@[simp] theorem State.setCore_agenda (s : State) (c : Nat) (k : Core) : (s.setCore c k).agenda = s.agenda := rfl
@[simp] theorem State.setCore_adds (s : State) (c : Nat) (k : Core) : (s.setCore c k).adds = s.adds := rfl
@[simp] theorem State.setCore_rr (s : State) (c : Nat) (k : Core) : (s.setCore c k).rr = s.rr := rfl
@[simp] theorem State.setCore_fresh (s : State) (c : Nat) (k : Core) : (s.setCore c k).fresh = s.fresh := rfl
@[simp] theorem State.setCore_cur (s : State) (c : Nat) (k : Core) : (s.setCore c k).cur = s.cur := rfl
@[simp] theorem State.setCore_mem (s : State) (c : Nat) (k : Core) : (s.setCore c k).mem = s.mem := rfl
@[simp] theorem State.setCore_feEmpty (s : State) (c : Nat) (k : Core) : (s.setCore c k).feEmpty = s.feEmpty := rfl
@[simp] theorem State.setCore_memTag (s : State) (c : Nat) (k : Core) : (s.setCore c k).memTag = s.memTag := rfl
@[simp] theorem State.setCore_park (s : State) (c : Nat) (k : Core) : (s.setCore c k).park = s.park := rfl
@[simp] theorem State.setCore_parkPart (s : State) (c : Nat) (k : Core) : (s.setCore c k).parkPart = s.parkPart := rfl
@[simp] theorem State.setCore_hctxs (s : State) (c : Nat) (k : Core) : (s.setCore c k).hctxs = s.hctxs := rfl
@[simp] theorem State.setCore_nextHc (s : State) (c : Nat) (k : Core) : (s.setCore c k).nextHc = s.nextHc := rfl
@[simp] theorem State.setCore_copyQ (s : State) (c : Nat) (k : Core) : (s.setCore c k).copyQ = s.copyQ := rfl
@[simp] theorem State.setCore_slices (s : State) (c : Nat) (k : Core) : (s.setCore c k).slices = s.slices := rfl
@[simp] theorem State.setCore_reds (s : State) (c : Nat) (k : Core) : (s.setCore c k).reds = s.reds := rfl
@[simp] theorem State.setCore_parts (s : State) (c : Nat) (k : Core) : (s.setCore c k).parts = s.parts := rfl
@[simp] theorem State.setCore_dies (s : State) (c : Nat) (k : Core) : (s.setCore c k).dies = s.dies := rfl
@[simp] theorem State.setCore_timers (s : State) (c : Nat) (k : Core) : (s.setCore c k).timers = s.timers := rfl
@[simp] theorem State.setCore_msix (s : State) (c : Nat) (k : Core) : (s.setCore c k).msix = s.msix := rfl
@[simp] theorem State.setCore_pba (s : State) (c : Nat) (k : Core) : (s.setCore c k).pba = s.pba := rfl
@[simp] theorem State.setCore_outbox (s : State) (c : Nat) (k : Core) : (s.setCore c k).outbox = s.outbox := rfl
@[simp] theorem State.setCore_mgrEvents (s : State) (c : Nat) (k : Core) : (s.setCore c k).mgrEvents = s.mgrEvents := rfl
@[simp] theorem State.setCore_routes (s : State) (c : Nat) (k : Core) : (s.setCore c k).routes = s.routes := rfl
@[simp] theorem State.setCore_pkg (s : State) (c : Nat) (k : Core) : (s.setCore c k).pkg = s.pkg := rfl
@[simp] theorem State.setCore_linkFailed (s : State) (c : Nat) (k : Core) : (s.setCore c k).linkFailed = s.linkFailed := rfl
@[simp] theorem State.setCore_lpddr (s : State) (c : Nat) (k : Core) : (s.setCore c k).lpddr = s.lpddr := rfl
@[simp] theorem State.setCore_cxlCap (s : State) (c : Nat) (k : Core) : (s.setCore c k).cxlCap = s.cxlCap := rfl
@[simp] theorem State.setCore_cxlFailed (s : State) (c : Nat) (k : Core) : (s.setCore c k).cxlFailed = s.cxlFailed := rfl
@[simp] theorem State.setCore_leaf (s : State) (c : Nat) (k : Core) : (s.setCore c k).leaf = s.leaf := rfl
@[simp] theorem State.setCore_booted (s : State) (c : Nat) (k : Core) : (s.setCore c k).booted = s.booted := rfl
@[simp] theorem State.setCore_bootLeaf (s : State) (c : Nat) (k : Core) : (s.setCore c k).bootLeaf = s.bootLeaf := rfl
@[simp] theorem State.setCore_measured (s : State) (c : Nat) (k : Core) : (s.setCore c k).measured = s.measured := rfl
@[simp] theorem State.setCore_handles (s : State) (c : Nat) (k : Core) : (s.setCore c k).handles = s.handles := rfl
@[simp] theorem State.setCore_loads (s : State) (c : Nat) (k : Core) : (s.setCore c k).loads = s.loads := rfl
@[simp] theorem State.setCore_retired (s : State) (c : Nat) (k : Core) : (s.setCore c k).retired = s.retired := rfl
@[simp] theorem State.setCore_l2Off (s : State) (c : Nat) (k : Core) : (s.setCore c k).l2Off = s.l2Off := rfl
@[simp] theorem State.setCore_cap (s : State) (c : Nat) (k : Core) : (s.setCore c k).cap = s.cap := rfl
@[simp] theorem State.setCore_nextCmd (s : State) (c : Nat) (k : Core) : (s.setCore c k).nextCmd = s.nextCmd := rfl
@[simp] theorem State.setCore_nextInst (s : State) (c : Nat) (k : Core) : (s.setCore c k).nextInst = s.nextInst := rfl
@[simp] theorem State.setCore_clk (s : State) (c : Nat) (k : Core) : (s.setCore c k).clk = s.clk := rfl
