/-- The vector slot: an operation with sound fields has a word, and the slot reads the operation from it. -/
theorem vector_slot : ∀ i : Instr, i.kind = .vector → i.fieldsOk = true → ∃ w, slotWord i = some w ∧ decodeVector w = .ok i
  | .vnop, _, hf => ⟨_, rfl, decodeVector_of _ _ (read_vnop) rfl hf⟩
  | .fadd _, _, hf => ⟨_, rfl, decodeVector_of _ _ (read_fadd _) rfl hf⟩
  | .fsub _, _, hf => ⟨_, rfl, decodeVector_of _ _ (read_fsub _) rfl hf⟩
  | .fmul _, _, hf => ⟨_, rfl, decodeVector_of _ _ (read_fmul _) rfl hf⟩
  | .ffma _, _, hf => ⟨_, rfl, decodeVector_of _ _ (read_ffma _) rfl hf⟩
  | .ffms _, _, hf => ⟨_, rfl, decodeVector_of _ _ (read_ffms _) rfl hf⟩
  | .fnma _, _, hf => ⟨_, rfl, decodeVector_of _ _ (read_fnma _) rfl hf⟩
  | .fmin _, _, hf => ⟨_, rfl, decodeVector_of _ _ (read_fmin _) rfl hf⟩
  | .fmax _, _, hf => ⟨_, rfl, decodeVector_of _ _ (read_fmax _) rfl hf⟩
  | .fabs _, _, hf => ⟨_, rfl, decodeVector_of _ _ (read_fabs _) rfl hf⟩
  | .fneg _, _, hf => ⟨_, rfl, decodeVector_of _ _ (read_fneg _) rfl hf⟩
  | .fcmp _, _, hf => ⟨_, rfl, decodeVector_of _ _ (read_fcmp _) rfl hf⟩
  | .fcvti _, _, hf => ⟨_, rfl, decodeVector_of _ _ (read_fcvti _) rfl hf⟩
  | .icvtf _, _, hf => ⟨_, rfl, decodeVector_of _ _ (read_icvtf _) rfl hf⟩
  | .bfpk _, _, hf => ⟨_, rfl, decodeVector_of _ _ (read_bfpk _) rfl hf⟩
  | .bfup _, _, hf => ⟨_, rfl, decodeVector_of _ _ (read_bfup _) rfl hf⟩
  | .iadd _, _, hf => ⟨_, rfl, decodeVector_of _ _ (read_iadd _) rfl hf⟩
  | .isub _, _, hf => ⟨_, rfl, decodeVector_of _ _ (read_isub _) rfl hf⟩
  | .imul _, _, hf => ⟨_, rfl, decodeVector_of _ _ (read_imul _) rfl hf⟩
  | .imulh _, _, hf => ⟨_, rfl, decodeVector_of _ _ (read_imulh _) rfl hf⟩
  | .iand _, _, hf => ⟨_, rfl, decodeVector_of _ _ (read_iand _) rfl hf⟩
  | .ior _, _, hf => ⟨_, rfl, decodeVector_of _ _ (read_ior _) rfl hf⟩
  | .ixor _, _, hf => ⟨_, rfl, decodeVector_of _ _ (read_ixor _) rfl hf⟩
  | .ishl _, _, hf => ⟨_, rfl, decodeVector_of _ _ (read_ishl _) rfl hf⟩
  | .ishr _, _, hf => ⟨_, rfl, decodeVector_of _ _ (read_ishr _) rfl hf⟩
  | .isra _, _, hf => ⟨_, rfl, decodeVector_of _ _ (read_isra _) rfl hf⟩
  | .imin _, _, hf => ⟨_, rfl, decodeVector_of _ _ (read_imin _) rfl hf⟩
  | .imax _, _, hf => ⟨_, rfl, decodeVector_of _ _ (read_imax _) rfl hf⟩
  | .iminu _, _, hf => ⟨_, rfl, decodeVector_of _ _ (read_iminu _) rfl hf⟩
  | .imaxu _, _, hf => ⟨_, rfl, decodeVector_of _ _ (read_imaxu _) rfl hf⟩
  | .icmp _, _, hf => ⟨_, rfl, decodeVector_of _ _ (read_icmp _) rfl hf⟩
  | .vsel _, _, hf => ⟨_, rfl, decodeVector_of _ _ (read_vsel _) rfl hf⟩
  | .vmov _, _, hf => ⟨_, rfl, decodeVector_of _ _ (read_vmov _) rfl hf⟩
  | .vbcst _, _, hf => ⟨_, rfl, decodeVector_of _ _ (read_vbcst _) rfl hf⟩
  | .vperm _, _, hf => ⟨_, rfl, decodeVector_of _ _ (read_vperm _) rfl hf⟩
  | .vrot _, _, hf => ⟨_, rfl, decodeVector_of _ _ (read_vrot _) rfl hf⟩
  | .viota _, _, hf => ⟨_, rfl, decodeVector_of _ _ (read_viota _) rfl hf⟩
  | .vext _, _, hf => ⟨_, rfl, decodeVector_of _ _ (read_vext _) rfl hf⟩
  | .vins _, _, hf => ⟨_, rfl, decodeVector_of _ _ (read_vins _) rfl hf⟩
  | .frsum _, _, hf => ⟨_, rfl, decodeVector_of _ _ (read_frsum _) rfl hf⟩
  | .frmax _, _, hf => ⟨_, rfl, decodeVector_of _ _ (read_frmax _) rfl hf⟩
  | .frmin _, _, hf => ⟨_, rfl, decodeVector_of _ _ (read_frmin _) rfl hf⟩
  | .irsum _, _, hf => ⟨_, rfl, decodeVector_of _ _ (read_irsum _) rfl hf⟩
  | .irmax _, _, hf => ⟨_, rfl, decodeVector_of _ _ (read_irmax _) rfl hf⟩
  | .irmin _, _, hf => ⟨_, rfl, decodeVector_of _ _ (read_irmin _) rfl hf⟩
  | .kand _, _, hf => ⟨_, rfl, decodeVector_of _ _ (read_kand _ (just_of_fieldsOk _ _ _ rfl hf)) rfl hf⟩
  | .kor _, _, hf => ⟨_, rfl, decodeVector_of _ _ (read_kor _ (just_of_fieldsOk _ _ _ rfl hf)) rfl hf⟩
  | .kxor _, _, hf => ⟨_, rfl, decodeVector_of _ _ (read_kxor _ (just_of_fieldsOk _ _ _ rfl hf)) rfl hf⟩
  | .kandn _, _, hf => ⟨_, rfl, decodeVector_of _ _ (read_kandn _ (just_of_fieldsOk _ _ _ rfl hf)) rfl hf⟩
  | .kpopc _, _, hf => ⟨_, rfl, decodeVector_of _ _ (read_kpopc _) rfl hf⟩
  | .kfromv _, _, hf => ⟨_, rfl, decodeVector_of _ _ (read_kfromv _) rfl hf⟩
  | .bundleIssue _ _ _ _ _ _ _, hk, _ => nomatch hk
  | .lateResultLand _, hk, _ => nomatch hk
  | .overlayLoad _, hk, _ => nomatch hk
  | .engineWaitEnd _, hk, _ => nomatch hk
  | .contextSelect _, hk, _ => nomatch hk
  | .ctrlNop _, hk, _ => nomatch hk
  | .br _ _, hk, _ => nomatch hk
  | .brr _ _, hk, _ => nomatch hk
  | .call _ _, hk, _ => nomatch hk
  | .callr _ _, hk, _ => nomatch hk
  | .ret _, hk, _ => nomatch hk
  | .loopt _ _ _, hk, _ => nomatch hk
  | .loopn _ _ _ _, hk, _ => nomatch hk
  | .lexit _ _, hk, _ => nomatch hk
  | .trap _ _, hk, _ => nomatch hk
  | .yield _, hk, _ => nomatch hk
  | .waite _ _, hk, _ => nomatch hk
  | .eret _, hk, _ => nomatch hk
  | .resume _ _, hk, _ => nomatch hk
  | .snop, hk, _ => nomatch hk
  | .add _, hk, _ => nomatch hk
  | .sub _, hk, _ => nomatch hk
  | .and _, hk, _ => nomatch hk
  | .or _, hk, _ => nomatch hk
  | .xor _, hk, _ => nomatch hk
  | .shl _, hk, _ => nomatch hk
  | .shr _, hk, _ => nomatch hk
  | .sra _, hk, _ => nomatch hk
  | .min _, hk, _ => nomatch hk
  | .max _, hk, _ => nomatch hk
  | .minu _, hk, _ => nomatch hk
  | .maxu _, hk, _ => nomatch hk
  | .rotl _, hk, _ => nomatch hk
  | .addi _, hk, _ => nomatch hk
  | .andi _, hk, _ => nomatch hk
  | .ori _, hk, _ => nomatch hk
  | .xori _, hk, _ => nomatch hk
  | .shli _, hk, _ => nomatch hk
  | .shri _, hk, _ => nomatch hk
  | .srai _, hk, _ => nomatch hk
  | .movi _, hk, _ => nomatch hk
  | .movhi _, hk, _ => nomatch hk
  | .mul _, hk, _ => nomatch hk
  | .mulhs _, hk, _ => nomatch hk
  | .mulhu _, hk, _ => nomatch hk
  | .divs _, hk, _ => nomatch hk
  | .divu _, hk, _ => nomatch hk
  | .rems _, hk, _ => nomatch hk
  | .remu _, hk, _ => nomatch hk
  | .clz _, hk, _ => nomatch hk
  | .ctz _, hk, _ => nomatch hk
  | .popc _, hk, _ => nomatch hk
  | .sextb _, hk, _ => nomatch hk
  | .sexth _, hk, _ => nomatch hk
  | .sextw _, hk, _ => nomatch hk
  | .zextb _, hk, _ => nomatch hk
  | .zexth _, hk, _ => nomatch hk
  | .zextw _, hk, _ => nomatch hk
  | .sel _, hk, _ => nomatch hk
  | .cmp _, hk, _ => nomatch hk
  | .cmpi _, hk, _ => nomatch hk
  | .pand _, hk, _ => nomatch hk
  | .por _, hk, _ => nomatch hk
  | .pxor _, hk, _ => nomatch hk
  | .pandn _, hk, _ => nomatch hk
  | .movp _, hk, _ => nomatch hk
  | .movps _, hk, _ => nomatch hk
  | .movsr _, hk, _ => nomatch hk
  | .movrs _ _, hk, _ => nomatch hk
  | .fpstatWrite _, hk, _ => nomatch hk
  | .cirWrite _, hk, _ => nomatch hk
  | .febudgetWrite _, hk, _ => nomatch hk
  | .defprofileWrite _, hk, _ => nomatch hk
  | .argWrite _ _, hk, _ => nomatch hk
  | .qposWrite _ _, hk, _ => nomatch hk
  | .chke _, hk, _ => nomatch hk
  | .sfadd _, hk, _ => nomatch hk
  | .sfsub _, hk, _ => nomatch hk
  | .sfmul _, hk, _ => nomatch hk
  | .sfmin _, hk, _ => nomatch hk
  | .sfmax _, hk, _ => nomatch hk
  | .sfcvtif _, hk, _ => nomatch hk
  | .sfcvtfi _, hk, _ => nomatch hk
  | .mnop, hk, _ => nomatch hk
  | .trans _, hk, _ => nomatch hk
  | .hinv _, hk, _ => nomatch hk
  | .hrd _, hk, _ => nomatch hk
  | .ldB _, hk, _ => nomatch hk
  | .ldH _, hk, _ => nomatch hk
  | .ldW _, hk, _ => nomatch hk
  | .ldD _, hk, _ => nomatch hk
  | .ldSb _, hk, _ => nomatch hk
  | .ldSh _, hk, _ => nomatch hk
  | .ldSw _, hk, _ => nomatch hk
  | .stB _, hk, _ => nomatch hk
  | .stH _, hk, _ => nomatch hk
  | .stW _, hk, _ => nomatch hk
  | .stD _, hk, _ => nomatch hk
  | .ldwaitD _, hk, _ => nomatch hk
  | .ldtakeD _, hk, _ => nomatch hk
  | .stfillD _, hk, _ => nomatch hk
  | .feset _, hk, _ => nomatch hk
  | .feget _, hk, _ => nomatch hk
  | .feRetryAttempt _, hk, _ => nomatch hk
  | .feBudget _, hk, _ => nomatch hk
  | .vldW _, hk, _ => nomatch hk
  | .vstW _, hk, _ => nomatch hk
  | .vldH _, hk, _ => nomatch hk
  | .vstH _, hk, _ => nomatch hk
  | .spldW _, hk, _ => nomatch hk
  | .spldD _, hk, _ => nomatch hk
  | .spstW _, hk, _ => nomatch hk
  | .spstD _, hk, _ => nomatch hk
  | .repairEntryWrite _ _ _, hk, _ => nomatch hk
  | .vspld _, hk, _ => nomatch hk
  | .vspst _, hk, _ => nomatch hk
  | .vspg _, hk, _ => nomatch hk
  | .vsps _, hk, _ => nomatch hk
  | .lpld _, hk, _ => nomatch hk
  | .lpst _, hk, _ => nomatch hk
  | .sptakeD _, hk, _ => nomatch hk
  | .spfillD _, hk, _ => nomatch hk
  | .aadd _, hk, _ => nomatch hk
  | .amin _, hk, _ => nomatch hk
  | .amax _, hk, _ => nomatch hk
  | .aminu _, hk, _ => nomatch hk
  | .amaxu _, hk, _ => nomatch hk
  | .aand _, hk, _ => nomatch hk
  | .aor _, hk, _ => nomatch hk
  | .axor _, hk, _ => nomatch hk
  | .aswp _, hk, _ => nomatch hk
  | .acas _, hk, _ => nomatch hk
  | .cadd _, hk, _ => nomatch hk
  | .cwait _, hk, _ => nomatch hk
  | .crd _, hk, _ => nomatch hk
  | .fence _, hk, _ => nomatch hk
  | .fenceSt _, hk, _ => nomatch hk
  | .fenceLd _, hk, _ => nomatch hk
  | .setq _, hk, _ => nomatch hk
  | .pref _, hk, _ => nomatch hk
  | .streamReadAhead _ _ _, hk, _ => nomatch hk
  | .streamOutputWrite _ _ _, hk, _ => nomatch hk
  | .routineNop _, hk, _ => nomatch hk
  | .routineSlot _ _, hk, _ => nomatch hk
  | .oclaim _, hk, _ => nomatch hk
  | .ofree _, hk, _ => nomatch hk
  | .olda _, hk, _ => nomatch hk
  | .oldb _, hk, _ => nomatch hk
  | .aclaim _, hk, _ => nomatch hk
  | .afree _, hk, _ => nomatch hk
  | .azero _, hk, _ => nomatch hk
  | .mma _, hk, _ => nomatch hk
  | .anorm _, hk, _ => nomatch hk
  | .asto _, hk, _ => nomatch hk
  | .arow _, hk, _ => nomatch hk
  | .bfpq _, hk, _ => nomatch hk
  | .bdot4 _, hk, _ => nomatch hk
  | .tlsc2 _, hk, _ => nomatch hk
  | .exp2 _, hk, _ => nomatch hk
  | .expe _, hk, _ => nomatch hk
  | .log2 _, hk, _ => nomatch hk
  | .loge _, hk, _ => nomatch hk
  | .rcp _, hk, _ => nomatch hk
  | .rsqrt _, hk, _ => nomatch hk
  | .sqrt _, hk, _ => nomatch hk
  | .tanh _, hk, _ => nomatch hk
  | .sigm _, hk, _ => nomatch hk
  | .silu _, hk, _ => nomatch hk
  | .gelu _, hk, _ => nomatch hk
  | .divf _, hk, _ => nomatch hk
  | .rmax _, hk, _ => nomatch hk
  | .rsum _, hk, _ => nomatch hk
  | .smxupd _, hk, _ => nomatch hk
  | .smxfin _, hk, _ => nomatch hk
  | .rmsn _, hk, _ => nomatch hk
  | .lnrm _, hk, _ => nomatch hk
  | .cpy _, hk, _ => nomatch hk
  | .cpyred _, hk, _ => nomatch hk
  | .tstload _, hk, _ => nomatch hk
  | .btswap _, hk, _ => nomatch hk
  | .btfence _, hk, _ => nomatch hk
  | .cbreg _, hk, _ => nomatch hk
  | .cbput _, hk, _ => nomatch hk
  | .cbstat _, hk, _ => nomatch hk
  | .jexp _, hk, _ => nomatch hk
  | .jdone _, hk, _ => nomatch hk
  | .ringadv _, hk, _ => nomatch hk
  | .matrixQueuePerform _ _, hk, _ => nomatch hk
  | .functionQueuePerform _, hk, _ => nomatch hk
  | .copyQueuePerform _, hk, _ => nomatch hk
  | .cpyredAdmit _ _ _, hk, _ => nomatch hk
  | .jobQueuePerform _, hk, _ => nomatch hk
  | .tokenRelease _ _, hk, _ => nomatch hk
  | .combineTimeout _ _, hk, _ => nomatch hk
  | .ringTimerExpiry _, hk, _ => nomatch hk
  | .drainPointStop _, hk, _ => nomatch hk
  | .forcedStop _, hk, _ => nomatch hk
  | .preemptStopTimeout _, hk, _ => nomatch hk
  | .contextSaveDone _, hk, _ => nomatch hk
  | .contextRestore _, hk, _ => nomatch hk
  | .herdRetire _, hk, _ => nomatch hk
  | .nodeCommit _ _, hk, _ => nomatch hk
  | .stagingExhausted _, hk, _ => nomatch hk
  | .nodeFire _ _, hk, _ => nomatch hk
  | .nodePlace _, hk, _ => nomatch hk
  | .copyNodeRun _ _, hk, _ => nomatch hk
  | .counterNodeRun _ _, hk, _ => nomatch hk
  | .conditionalNodeRun _ _, hk, _ => nomatch hk
  | .descriptorArm _ _ _, hk, _ => nomatch hk
  | .descriptorDisarm _ _, hk, _ => nomatch hk
  | .runtimeRelease _ _, hk, _ => nomatch hk
  | .regenFault _, hk, _ => nomatch hk
  | .trapRecordTake _, hk, _ => nomatch hk
  | .wakeServe _, hk, _ => nomatch hk
  | .handleRetranslate _, hk, _ => nomatch hk
  | .copyOnWrite _ _, hk, _ => nomatch hk
  | .translationInvalidate _ _ _ _ _, hk, _ => nomatch hk
  | .invalidateComplete _, hk, _ => nomatch hk
  | .counterAddWindow _ _ _, hk, _ => nomatch hk
  | .hostMemoryAccess _ _, hk, _ => nomatch hk
  | .requestSlotSubmit _ _ _, hk, _ => nomatch hk
  | .loadRequest _, hk, _ => nomatch hk
  | .unloadRequest _, hk, _ => nomatch hk
  | .stopRequest _, hk, _ => nomatch hk
  | .restoreRequest _, hk, _ => nomatch hk
  | .msixTableWrite _ _, hk, _ => nomatch hk
  | .managementWriteOther _ _, hk, _ => nomatch hk
  | .partitionRequest _, hk, _ => nomatch hk
  | .routeTableLoad _, hk, _ => nomatch hk
  | .fabricRequest _ _ _, hk, _ => nomatch hk
  | .linkCrcRetry _, hk, _ => nomatch hk
  | .linkFail _, hk, _ => nomatch hk
  | .cxlLinkFail _, hk, _ => nomatch hk
  | .uncorrectedError _, hk, _ => nomatch hk
  | .correctedError _, hk, _ => nomatch hk
  | .scrubRead _ _, hk, _ => nomatch hk
  | .checkedMismatch _ _, hk, _ => nomatch hk
  | .markhorPairMismatch _ _, hk, _ => nomatch hk
  | .wearUpdate _ _ _, hk, _ => nomatch hk
  | .powerCapChange _, hk, _ => nomatch hk
  | .measurementReport, hk, _ => nomatch hk
  | .reset _, hk, _ => nomatch hk
  | .combineQueuePerform _, hk, _ => nomatch hk
  | .runtimeResumeRequest _ _, hk, _ => nomatch hk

● **THE TASK**
With the line that has "(read_ffms _) rfl hf⟩" as the first and the line that has "(read_fmax _) rfl hf⟩" as the last, repeat exactly that run of lines above and no more.

● **TASK SOLUTION**
  | .ffms _, _, hf => ⟨_, rfl, decodeVector_of _ _ (read_ffms _) rfl hf⟩
  | .fnma _, _, hf => ⟨_, rfl, decodeVector_of _ _ (read_fnma _) rfl hf⟩
  | .fmin _, _, hf => ⟨_, rfl, decodeVector_of _ _ (read_fmin _) rfl hf⟩
  | .fmax _, _, hf => ⟨_, rfl, decodeVector_of _ _ (read_fmax _) rfl hf⟩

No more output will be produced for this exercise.